There were several delightful projects dangled in front of me...the most fun site being a children's writer with a cheerful personality bubbling all over the place. She will be so much fun to capture in electrons! Of course, one of the perks is that I get to know these fabulous people when I work with them.

And so many of them ARE fabulous. I have found myself just sitting and watching people. God truly has created a lovely boquet of artists. They come here from all over -- timid, terrified, hopeful. Some leave happy, others do not.

It was suggested that I consider a speaking engagement at a writer's group. That's another venue I hope opens up. I have had such fun encouraging people.

I guess what a software developer asked me once really is true: I do seem to be allergic to money.

Saturday, October 18, 2008

Wants and Needs


There is a lot of talk about what is wrong with the economy. Personally, I think the root of the matter is a problem with the English language. Language is such a fluid concept, and words can change their meanings over time. Culturally, we've lost our understanding of two words: want and need.

Those words have gotten mixed up. I see it in my children, my friends, myself. "I need a safe car to drive to work." Actually, I don't. A bus would work, or I could change to working from home, or I could drive a beater for a while. That car is a want, not a need. I remember discussions of this nature with my mother many years ago. She would have argued that it is a need.


But needs...those are few. One of my precious sons was discussing the economy with me the other day. Fresh back from a class where he learned about modern slavery and child trafficking, he explained, "I've never needed anything in my life, Mom! In fact, I've hardly even really WANTED anything." As a mother, this makes me very satisfied. On the other hand, both he and I agreed that "real life" holds some unpleasant surprises for him...as it does many people.


What is a need? My husband talks of survival training. I need: air, water, food, shelter...in that order.


Am I breathing? Check one off the list.


Water -- ah, here comes the first battle for me. Our local water used to be so sweet, but of late it tastes like chlorine and has been known to harbor interesting beasties. My water is currently provided by Crystal Springs. Sadly, that lovely water service is a want, not a need...but I've been guilty of calling it a need. I've wined about it, too. Claimed it was best for the children. But in a pinch, there's the first area I could cut.


It gets way worse from there, though. I have been so blessed in my life. My real needs...those have all been met, as have many of my wants.


Like many people, I have been guilty of buying wants with credit. Now, we're paying for those wants, and we're paying a lot more money than we needed to because we allowed companies like VISA to tell us it was ok. There is a VISA commercial that my husband hates. It shows a shop of some sort where people are all working together and buying things in a machine like manner. Each person pays with a VISA and the machine hums along. One person tries to pay with cash and the gears grind to a halt. With an appology, the person pulls out a card, swipes it, and all returns to normal. As human beings, I think we all should have been offended by that commercial. Whose lives was that card really making easier? Compouded interest being what it is, believe me, it isn't the poor schmuck who is trying to pay for his needs.
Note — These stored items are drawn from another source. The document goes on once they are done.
-- ==== Sys2Proof/Laws/State.lean ====
section
/-! SUPPORT. One lemma per field per named update of State: what an update leaves is rfl, and simp never unfolds an update. -/

namespace Sys2Proof.Machine

/-! ### shiftCode -/

@[simp] theorem shiftCode_sstate (b : Byte) (s : State) : (shiftCode b s).sstate = s.sstate := rfl
@[simp] theorem shiftCode_dir (b : Byte) (s : State) : (shiftCode b s).dir = s.dir := rfl
@[simp] theorem shiftCode_pmode (b : Byte) (s : State) : (shiftCode b s).pmode = s.pmode := rfl
@[simp] theorem shiftCode_apmEn (b : Byte) (s : State) : (shiftCode b s).apmEn = s.apmEn := rfl
@[simp] theorem shiftCode_faultcode (b : Byte) (s : State) : (shiftCode b s).faultcode = s.faultcode := rfl
@[simp] theorem shiftCode_low (b : Byte) (s : State) : (shiftCode b s).low = s.low := rfl
@[simp] theorem shiftCode_high (b : Byte) (s : State) : (shiftCode b s).high = s.high := rfl
@[simp] theorem shiftCode_code (b : Byte) (s : State) : (shiftCode b s).code = (s.code <<< 8) ||| b.setWidth 32 := rfl
@[simp] theorem shiftCode_c0 (b : Byte) (s : State) : (shiftCode b s).c0 = s.c0 := rfl
@[simp] theorem shiftCode_c4 (b : Byte) (s : State) : (shiftCode b s).c4 = s.c4 := rfl
@[simp] theorem shiftCode_bitcount (b : Byte) (s : State) : (shiftCode b s).bitcount = s.bitcount := rfl
@[simp] theorem shiftCode_bytesIn (b : Byte) (s : State) : (shiftCode b s).bytesIn = s.bytesIn := rfl
@[simp] theorem shiftCode_bytesOut (b : Byte) (s : State) : (shiftCode b s).bytesOut = s.bytesOut := rfl
@[simp] theorem shiftCode_mem (b : Byte) (s : State) : (shiftCode b s).mem = s.mem := rfl
@[simp] theorem shiftCode_cmdq (b : Byte) (s : State) : (shiftCode b s).cmdq = s.cmdq := rfl
@[simp] theorem shiftCode_respq (b : Byte) (s : State) : (shiftCode b s).respq = s.respq := rfl
@[simp] theorem shiftCode_inq (b : Byte) (s : State) : (shiftCode b s).inq = s.inq := rfl
@[simp] theorem shiftCode_outq (b : Byte) (s : State) : (shiftCode b s).outq = s.outq := rfl
@[simp] theorem shiftCode_cip (b : Byte) (s : State) : (shiftCode b s).cip = s.cip := rfl
@[simp] theorem shiftCode_depths (b : Byte) (s : State) : (shiftCode b s).depths = s.depths := rfl
@[simp] theorem shiftCode_draws (b : Byte) (s : State) : (shiftCode b s).draws = s.draws := rfl

/-! ### countBit -/

@[simp] theorem countBit_sstate (s : State) : (countBit s).sstate = s.sstate := rfl
@[simp] theorem countBit_dir (s : State) : (countBit s).dir = s.dir := rfl
@[simp] theorem countBit_pmode (s : State) : (countBit s).pmode = s.pmode := rfl
@[simp] theorem countBit_apmEn (s : State) : (countBit s).apmEn = s.apmEn := rfl
@[simp] theorem countBit_faultcode (s : State) : (countBit s).faultcode = s.faultcode := rfl
@[simp] theorem countBit_low (s : State) : (countBit s).low = s.low := rfl
@[simp] theorem countBit_high (s : State) : (countBit s).high = s.high := rfl
@[simp] theorem countBit_code (s : State) : (countBit s).code = s.code := rfl
@[simp] theorem countBit_c0 (s : State) : (countBit s).c0 = s.c0 := rfl
@[simp] theorem countBit_c4 (s : State) : (countBit s).c4 = s.c4 := rfl
@[simp] theorem countBit_bitcount (s : State) : (countBit s).bitcount = s.bitcount + 1#64 := rfl
@[simp] theorem countBit_bytesIn (s : State) : (countBit s).bytesIn = s.bytesIn := rfl
@[simp] theorem countBit_bytesOut (s : State) : (countBit s).bytesOut = s.bytesOut := rfl
@[simp] theorem countBit_mem (s : State) : (countBit s).mem = s.mem := rfl
@[simp] theorem countBit_cmdq (s : State) : (countBit s).cmdq = s.cmdq := rfl
@[simp] theorem countBit_respq (s : State) : (countBit s).respq = s.respq := rfl
@[simp] theorem countBit_inq (s : State) : (countBit s).inq = s.inq := rfl
@[simp] theorem countBit_outq (s : State) : (countBit s).outq = s.outq := rfl
@[simp] theorem countBit_cip (s : State) : (countBit s).cip = s.cip := rfl
@[simp] theorem countBit_depths (s : State) : (countBit s).depths = s.depths := rfl
@[simp] theorem countBit_draws (s : State) : (countBit s).draws = s.draws := rfl

/-! ### shiftBounds -/

@[simp] theorem shiftBounds_sstate (s : State) : (shiftBounds s).sstate = s.sstate := rfl
@[simp] theorem shiftBounds_dir (s : State) : (shiftBounds s).dir = s.dir := rfl
@[simp] theorem shiftBounds_pmode (s : State) : (shiftBounds s).pmode = s.pmode := rfl
@[simp] theorem shiftBounds_apmEn (s : State) : (shiftBounds s).apmEn = s.apmEn := rfl
@[simp] theorem shiftBounds_faultcode (s : State) : (shiftBounds s).faultcode = s.faultcode := rfl
@[simp] theorem shiftBounds_low (s : State) : (shiftBounds s).low = s.low <<< 8 := rfl
@[simp] theorem shiftBounds_high (s : State) : (shiftBounds s).high = (s.high <<< 8) ||| 0xFF#32 := rfl
@[simp] theorem shiftBounds_code (s : State) : (shiftBounds s).code = s.code := rfl
@[simp] theorem shiftBounds_c0 (s : State) : (shiftBounds s).c0 = s.c0 := rfl
@[simp] theorem shiftBounds_c4 (s : State) : (shiftBounds s).c4 = s.c4 := rfl
@[simp] theorem shiftBounds_bitcount (s : State) : (shiftBounds s).bitcount = s.bitcount := rfl
@[simp] theorem shiftBounds_bytesIn (s : State) : (shiftBounds s).bytesIn = s.bytesIn := rfl
@[simp] theorem shiftBounds_bytesOut (s : State) : (shiftBounds s).bytesOut = s.bytesOut := rfl
@[simp] theorem shiftBounds_mem (s : State) : (shiftBounds s).mem = s.mem := rfl
@[simp] theorem shiftBounds_cmdq (s : State) : (shiftBounds s).cmdq = s.cmdq := rfl
@[simp] theorem shiftBounds_respq (s : State) : (shiftBounds s).respq = s.respq := rfl
@[simp] theorem shiftBounds_inq (s : State) : (shiftBounds s).inq = s.inq := rfl
@[simp] theorem shiftBounds_outq (s : State) : (shiftBounds s).outq = s.outq := rfl
@[simp] theorem shiftBounds_cip (s : State) : (shiftBounds s).cip = s.cip := rfl
@[simp] theorem shiftBounds_depths (s : State) : (shiftBounds s).depths = s.depths := rfl
@[simp] theorem shiftBounds_draws (s : State) : (shiftBounds s).draws = s.draws := rfl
I do blame the banks for this money crisis, and yet...who let them behave that way? Who let them get away with charging me interest on a cup of coffee that was over-priced to begin with? I did.


One of my customers today was talking about how sad the pictures of the Great Depression were. He said, "I guess we'll really understand now."


Maybe we will...or maybe we'll believe the ads on television. Whatever happens, it does look like it will be an interesting ride.